• [EXERCISE INSTRUCTIONS]: Give again the entries below exactly, beginning at the first line and ending at the line with "Obligations.WindowAndMessagesReachTheirTarget := by".

Saved data entries
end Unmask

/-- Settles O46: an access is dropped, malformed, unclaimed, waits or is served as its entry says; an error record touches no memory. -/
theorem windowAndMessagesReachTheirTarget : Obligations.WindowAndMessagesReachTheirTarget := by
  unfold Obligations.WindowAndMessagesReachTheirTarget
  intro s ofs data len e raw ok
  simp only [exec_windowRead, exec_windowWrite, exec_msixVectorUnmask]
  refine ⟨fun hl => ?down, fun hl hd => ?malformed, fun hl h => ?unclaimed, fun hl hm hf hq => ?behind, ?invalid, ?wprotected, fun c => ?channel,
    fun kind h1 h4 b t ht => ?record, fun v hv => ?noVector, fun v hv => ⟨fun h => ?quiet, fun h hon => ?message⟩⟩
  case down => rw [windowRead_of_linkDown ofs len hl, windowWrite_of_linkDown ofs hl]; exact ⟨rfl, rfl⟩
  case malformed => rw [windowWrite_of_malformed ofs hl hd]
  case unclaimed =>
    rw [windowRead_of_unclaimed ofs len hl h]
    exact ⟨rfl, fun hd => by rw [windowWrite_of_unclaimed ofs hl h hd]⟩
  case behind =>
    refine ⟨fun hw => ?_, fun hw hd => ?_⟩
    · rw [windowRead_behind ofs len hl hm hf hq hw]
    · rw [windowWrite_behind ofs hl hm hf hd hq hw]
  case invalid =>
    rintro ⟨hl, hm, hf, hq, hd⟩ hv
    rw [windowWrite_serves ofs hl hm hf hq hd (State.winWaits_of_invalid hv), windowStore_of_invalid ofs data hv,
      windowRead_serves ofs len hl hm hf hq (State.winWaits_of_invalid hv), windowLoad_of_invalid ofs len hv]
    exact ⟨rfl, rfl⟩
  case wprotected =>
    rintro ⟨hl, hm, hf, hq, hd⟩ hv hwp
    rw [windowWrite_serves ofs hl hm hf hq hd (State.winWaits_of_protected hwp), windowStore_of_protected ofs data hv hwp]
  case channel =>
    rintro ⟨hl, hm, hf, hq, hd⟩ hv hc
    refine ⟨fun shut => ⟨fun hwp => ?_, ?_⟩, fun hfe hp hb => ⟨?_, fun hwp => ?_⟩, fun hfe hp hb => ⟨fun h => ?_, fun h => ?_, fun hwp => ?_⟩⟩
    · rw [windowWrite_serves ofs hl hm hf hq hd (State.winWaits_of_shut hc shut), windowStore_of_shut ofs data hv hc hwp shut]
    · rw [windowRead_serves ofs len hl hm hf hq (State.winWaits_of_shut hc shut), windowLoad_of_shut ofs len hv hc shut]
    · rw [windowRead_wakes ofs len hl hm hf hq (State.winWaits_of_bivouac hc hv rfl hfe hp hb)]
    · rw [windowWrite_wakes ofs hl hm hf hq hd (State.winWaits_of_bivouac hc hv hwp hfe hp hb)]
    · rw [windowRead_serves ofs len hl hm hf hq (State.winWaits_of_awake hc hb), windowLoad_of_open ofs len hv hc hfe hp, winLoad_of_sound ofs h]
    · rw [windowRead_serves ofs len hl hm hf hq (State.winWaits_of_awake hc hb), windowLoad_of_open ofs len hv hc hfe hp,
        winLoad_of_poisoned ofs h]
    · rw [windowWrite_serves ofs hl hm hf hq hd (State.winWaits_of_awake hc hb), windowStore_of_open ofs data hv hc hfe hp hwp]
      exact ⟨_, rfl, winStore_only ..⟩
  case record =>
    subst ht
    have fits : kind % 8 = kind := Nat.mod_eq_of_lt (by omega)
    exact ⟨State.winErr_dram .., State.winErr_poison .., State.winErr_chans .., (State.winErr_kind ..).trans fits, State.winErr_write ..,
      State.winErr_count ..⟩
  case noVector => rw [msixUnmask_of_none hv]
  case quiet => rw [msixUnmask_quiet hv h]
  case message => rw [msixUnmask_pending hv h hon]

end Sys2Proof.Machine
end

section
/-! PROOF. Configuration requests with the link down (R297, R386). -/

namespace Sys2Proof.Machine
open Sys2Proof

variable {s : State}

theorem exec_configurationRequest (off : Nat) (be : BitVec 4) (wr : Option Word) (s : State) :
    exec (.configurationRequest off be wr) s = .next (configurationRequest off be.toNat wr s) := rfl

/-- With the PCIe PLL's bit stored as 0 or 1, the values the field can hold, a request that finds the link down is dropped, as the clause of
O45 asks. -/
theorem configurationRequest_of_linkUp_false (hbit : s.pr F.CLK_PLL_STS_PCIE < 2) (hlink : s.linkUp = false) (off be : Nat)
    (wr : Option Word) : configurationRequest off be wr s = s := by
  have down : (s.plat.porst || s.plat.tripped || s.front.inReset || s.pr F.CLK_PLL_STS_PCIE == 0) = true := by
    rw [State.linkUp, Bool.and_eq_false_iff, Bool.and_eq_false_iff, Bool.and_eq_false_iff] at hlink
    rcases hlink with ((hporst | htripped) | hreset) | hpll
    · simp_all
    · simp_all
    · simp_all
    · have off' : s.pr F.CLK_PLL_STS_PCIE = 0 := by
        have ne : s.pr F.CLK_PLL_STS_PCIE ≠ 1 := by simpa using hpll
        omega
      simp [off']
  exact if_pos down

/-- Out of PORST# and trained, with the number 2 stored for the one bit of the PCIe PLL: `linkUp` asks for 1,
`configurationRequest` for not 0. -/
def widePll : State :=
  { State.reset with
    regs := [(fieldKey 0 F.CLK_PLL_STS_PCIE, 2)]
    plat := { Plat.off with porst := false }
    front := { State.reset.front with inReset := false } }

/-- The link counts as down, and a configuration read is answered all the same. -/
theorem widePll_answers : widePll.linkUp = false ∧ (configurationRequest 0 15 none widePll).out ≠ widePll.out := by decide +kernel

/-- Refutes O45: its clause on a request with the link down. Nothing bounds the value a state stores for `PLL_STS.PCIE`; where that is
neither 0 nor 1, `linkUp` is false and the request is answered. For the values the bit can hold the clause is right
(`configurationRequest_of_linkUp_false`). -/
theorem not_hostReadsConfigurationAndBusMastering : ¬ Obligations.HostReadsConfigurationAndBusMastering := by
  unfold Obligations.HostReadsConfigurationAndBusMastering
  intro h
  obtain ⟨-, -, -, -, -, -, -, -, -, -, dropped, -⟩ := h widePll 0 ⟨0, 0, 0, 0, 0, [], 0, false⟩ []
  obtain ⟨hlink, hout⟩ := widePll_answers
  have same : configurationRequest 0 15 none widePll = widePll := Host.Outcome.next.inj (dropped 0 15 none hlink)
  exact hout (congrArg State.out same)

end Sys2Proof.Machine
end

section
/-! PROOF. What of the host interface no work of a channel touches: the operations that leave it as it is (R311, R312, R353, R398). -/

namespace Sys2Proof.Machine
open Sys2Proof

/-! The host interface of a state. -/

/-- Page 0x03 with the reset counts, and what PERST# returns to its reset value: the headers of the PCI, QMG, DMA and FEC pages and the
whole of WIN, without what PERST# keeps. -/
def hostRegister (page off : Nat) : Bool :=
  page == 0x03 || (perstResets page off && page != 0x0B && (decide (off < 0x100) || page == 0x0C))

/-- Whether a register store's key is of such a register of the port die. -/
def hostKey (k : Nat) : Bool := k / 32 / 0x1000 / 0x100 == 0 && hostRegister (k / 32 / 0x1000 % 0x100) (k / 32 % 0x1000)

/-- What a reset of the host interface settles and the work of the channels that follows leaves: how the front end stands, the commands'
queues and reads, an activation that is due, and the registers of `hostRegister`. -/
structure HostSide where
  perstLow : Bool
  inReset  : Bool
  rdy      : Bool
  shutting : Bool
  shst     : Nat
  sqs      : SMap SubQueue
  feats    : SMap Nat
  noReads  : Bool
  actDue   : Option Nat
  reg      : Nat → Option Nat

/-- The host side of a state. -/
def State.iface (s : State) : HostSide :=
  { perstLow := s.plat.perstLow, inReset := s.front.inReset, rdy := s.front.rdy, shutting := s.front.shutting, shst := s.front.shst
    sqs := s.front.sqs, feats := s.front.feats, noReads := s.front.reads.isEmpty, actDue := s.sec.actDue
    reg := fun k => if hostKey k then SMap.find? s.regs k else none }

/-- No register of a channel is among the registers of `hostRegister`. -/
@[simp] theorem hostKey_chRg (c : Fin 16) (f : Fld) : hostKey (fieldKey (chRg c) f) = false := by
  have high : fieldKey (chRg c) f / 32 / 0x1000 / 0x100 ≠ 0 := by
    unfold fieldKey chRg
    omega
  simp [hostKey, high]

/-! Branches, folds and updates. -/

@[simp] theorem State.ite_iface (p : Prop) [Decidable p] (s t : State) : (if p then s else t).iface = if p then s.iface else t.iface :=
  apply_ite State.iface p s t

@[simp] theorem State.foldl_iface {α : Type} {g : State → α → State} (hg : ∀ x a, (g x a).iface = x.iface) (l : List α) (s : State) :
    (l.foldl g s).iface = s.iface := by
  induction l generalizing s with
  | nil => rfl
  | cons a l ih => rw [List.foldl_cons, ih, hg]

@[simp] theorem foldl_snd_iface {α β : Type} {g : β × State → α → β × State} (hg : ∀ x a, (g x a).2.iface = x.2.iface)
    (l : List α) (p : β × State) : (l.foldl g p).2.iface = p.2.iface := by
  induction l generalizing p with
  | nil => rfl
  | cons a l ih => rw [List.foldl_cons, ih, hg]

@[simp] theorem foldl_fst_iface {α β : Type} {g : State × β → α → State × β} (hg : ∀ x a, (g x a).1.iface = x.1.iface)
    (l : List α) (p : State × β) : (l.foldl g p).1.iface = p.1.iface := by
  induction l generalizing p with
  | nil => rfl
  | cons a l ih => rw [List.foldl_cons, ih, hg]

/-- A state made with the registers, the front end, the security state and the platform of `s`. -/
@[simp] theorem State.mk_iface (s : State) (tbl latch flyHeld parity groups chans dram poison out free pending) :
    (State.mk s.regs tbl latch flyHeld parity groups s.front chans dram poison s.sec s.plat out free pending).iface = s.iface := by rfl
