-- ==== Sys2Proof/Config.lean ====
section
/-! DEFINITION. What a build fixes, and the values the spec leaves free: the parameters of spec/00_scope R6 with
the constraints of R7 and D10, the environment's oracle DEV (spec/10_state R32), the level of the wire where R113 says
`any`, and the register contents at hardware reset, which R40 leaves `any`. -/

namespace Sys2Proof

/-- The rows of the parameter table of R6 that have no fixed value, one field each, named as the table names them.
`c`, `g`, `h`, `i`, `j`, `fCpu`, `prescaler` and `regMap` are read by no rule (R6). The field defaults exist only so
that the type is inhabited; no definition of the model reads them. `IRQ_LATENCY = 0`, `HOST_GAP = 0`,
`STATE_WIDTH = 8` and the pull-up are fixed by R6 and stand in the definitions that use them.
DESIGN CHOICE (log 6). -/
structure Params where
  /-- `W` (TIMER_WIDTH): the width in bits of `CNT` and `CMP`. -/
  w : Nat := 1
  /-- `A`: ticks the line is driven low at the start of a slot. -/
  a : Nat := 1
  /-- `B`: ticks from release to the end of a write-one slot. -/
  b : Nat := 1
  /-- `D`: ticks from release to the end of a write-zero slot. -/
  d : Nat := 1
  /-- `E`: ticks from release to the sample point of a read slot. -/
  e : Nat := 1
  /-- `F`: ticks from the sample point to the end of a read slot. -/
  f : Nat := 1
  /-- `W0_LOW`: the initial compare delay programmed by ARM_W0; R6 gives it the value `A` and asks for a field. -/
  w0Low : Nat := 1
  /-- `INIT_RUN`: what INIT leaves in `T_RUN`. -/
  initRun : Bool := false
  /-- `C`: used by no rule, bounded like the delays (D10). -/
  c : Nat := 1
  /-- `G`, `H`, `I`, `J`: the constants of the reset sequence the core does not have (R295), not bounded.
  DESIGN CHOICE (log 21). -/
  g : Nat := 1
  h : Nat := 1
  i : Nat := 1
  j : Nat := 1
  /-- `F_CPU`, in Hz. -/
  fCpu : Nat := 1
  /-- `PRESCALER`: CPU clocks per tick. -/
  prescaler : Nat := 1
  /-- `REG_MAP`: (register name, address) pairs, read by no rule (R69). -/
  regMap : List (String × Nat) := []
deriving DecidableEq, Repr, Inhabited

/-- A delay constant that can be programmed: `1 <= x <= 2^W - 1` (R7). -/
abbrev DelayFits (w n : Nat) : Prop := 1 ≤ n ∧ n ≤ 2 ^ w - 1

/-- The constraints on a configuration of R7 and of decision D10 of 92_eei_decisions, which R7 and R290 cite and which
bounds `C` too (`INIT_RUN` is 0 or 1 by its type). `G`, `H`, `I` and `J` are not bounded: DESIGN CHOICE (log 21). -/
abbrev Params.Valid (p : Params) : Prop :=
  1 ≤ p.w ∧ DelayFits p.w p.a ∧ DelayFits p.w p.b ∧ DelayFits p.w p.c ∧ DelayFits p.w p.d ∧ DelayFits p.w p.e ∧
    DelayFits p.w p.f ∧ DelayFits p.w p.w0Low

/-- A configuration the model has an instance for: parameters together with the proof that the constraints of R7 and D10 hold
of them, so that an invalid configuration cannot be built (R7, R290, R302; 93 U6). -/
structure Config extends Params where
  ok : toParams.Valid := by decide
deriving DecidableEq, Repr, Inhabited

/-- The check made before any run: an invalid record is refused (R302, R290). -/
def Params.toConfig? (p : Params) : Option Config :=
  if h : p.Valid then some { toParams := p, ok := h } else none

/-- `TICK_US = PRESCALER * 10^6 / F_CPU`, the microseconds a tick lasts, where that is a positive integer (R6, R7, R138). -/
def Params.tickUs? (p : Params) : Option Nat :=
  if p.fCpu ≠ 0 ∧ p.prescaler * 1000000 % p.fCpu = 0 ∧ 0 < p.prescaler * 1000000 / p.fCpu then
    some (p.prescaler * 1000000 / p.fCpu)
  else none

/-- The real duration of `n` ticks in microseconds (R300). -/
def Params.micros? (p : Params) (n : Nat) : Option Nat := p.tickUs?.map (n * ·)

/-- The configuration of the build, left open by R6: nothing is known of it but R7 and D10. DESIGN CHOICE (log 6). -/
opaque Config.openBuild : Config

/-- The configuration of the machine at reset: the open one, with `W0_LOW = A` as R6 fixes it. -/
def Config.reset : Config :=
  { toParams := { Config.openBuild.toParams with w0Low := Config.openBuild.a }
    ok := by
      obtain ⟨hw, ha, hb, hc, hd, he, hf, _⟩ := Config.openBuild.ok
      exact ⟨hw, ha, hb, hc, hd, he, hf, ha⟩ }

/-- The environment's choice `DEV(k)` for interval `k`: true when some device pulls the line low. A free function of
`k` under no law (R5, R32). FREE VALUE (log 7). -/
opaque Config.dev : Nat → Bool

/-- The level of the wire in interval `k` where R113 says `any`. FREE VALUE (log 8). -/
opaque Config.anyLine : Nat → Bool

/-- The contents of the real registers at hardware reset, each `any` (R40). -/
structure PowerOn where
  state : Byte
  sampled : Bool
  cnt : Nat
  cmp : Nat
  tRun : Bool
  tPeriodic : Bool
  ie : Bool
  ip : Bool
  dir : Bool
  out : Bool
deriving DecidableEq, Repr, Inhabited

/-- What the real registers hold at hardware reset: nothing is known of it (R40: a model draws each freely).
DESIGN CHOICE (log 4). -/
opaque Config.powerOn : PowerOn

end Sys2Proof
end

• [EXPECTED ANSWER]:
end Unmask

/-- Settles O46: an access is dropped, malformed, unclaimed, waits or is served as its entry says; an error record touches no memory. -/
theorem windowAndMessagesReachTheirTarget : Obligations.WindowAndMessagesReachTheirTarget := by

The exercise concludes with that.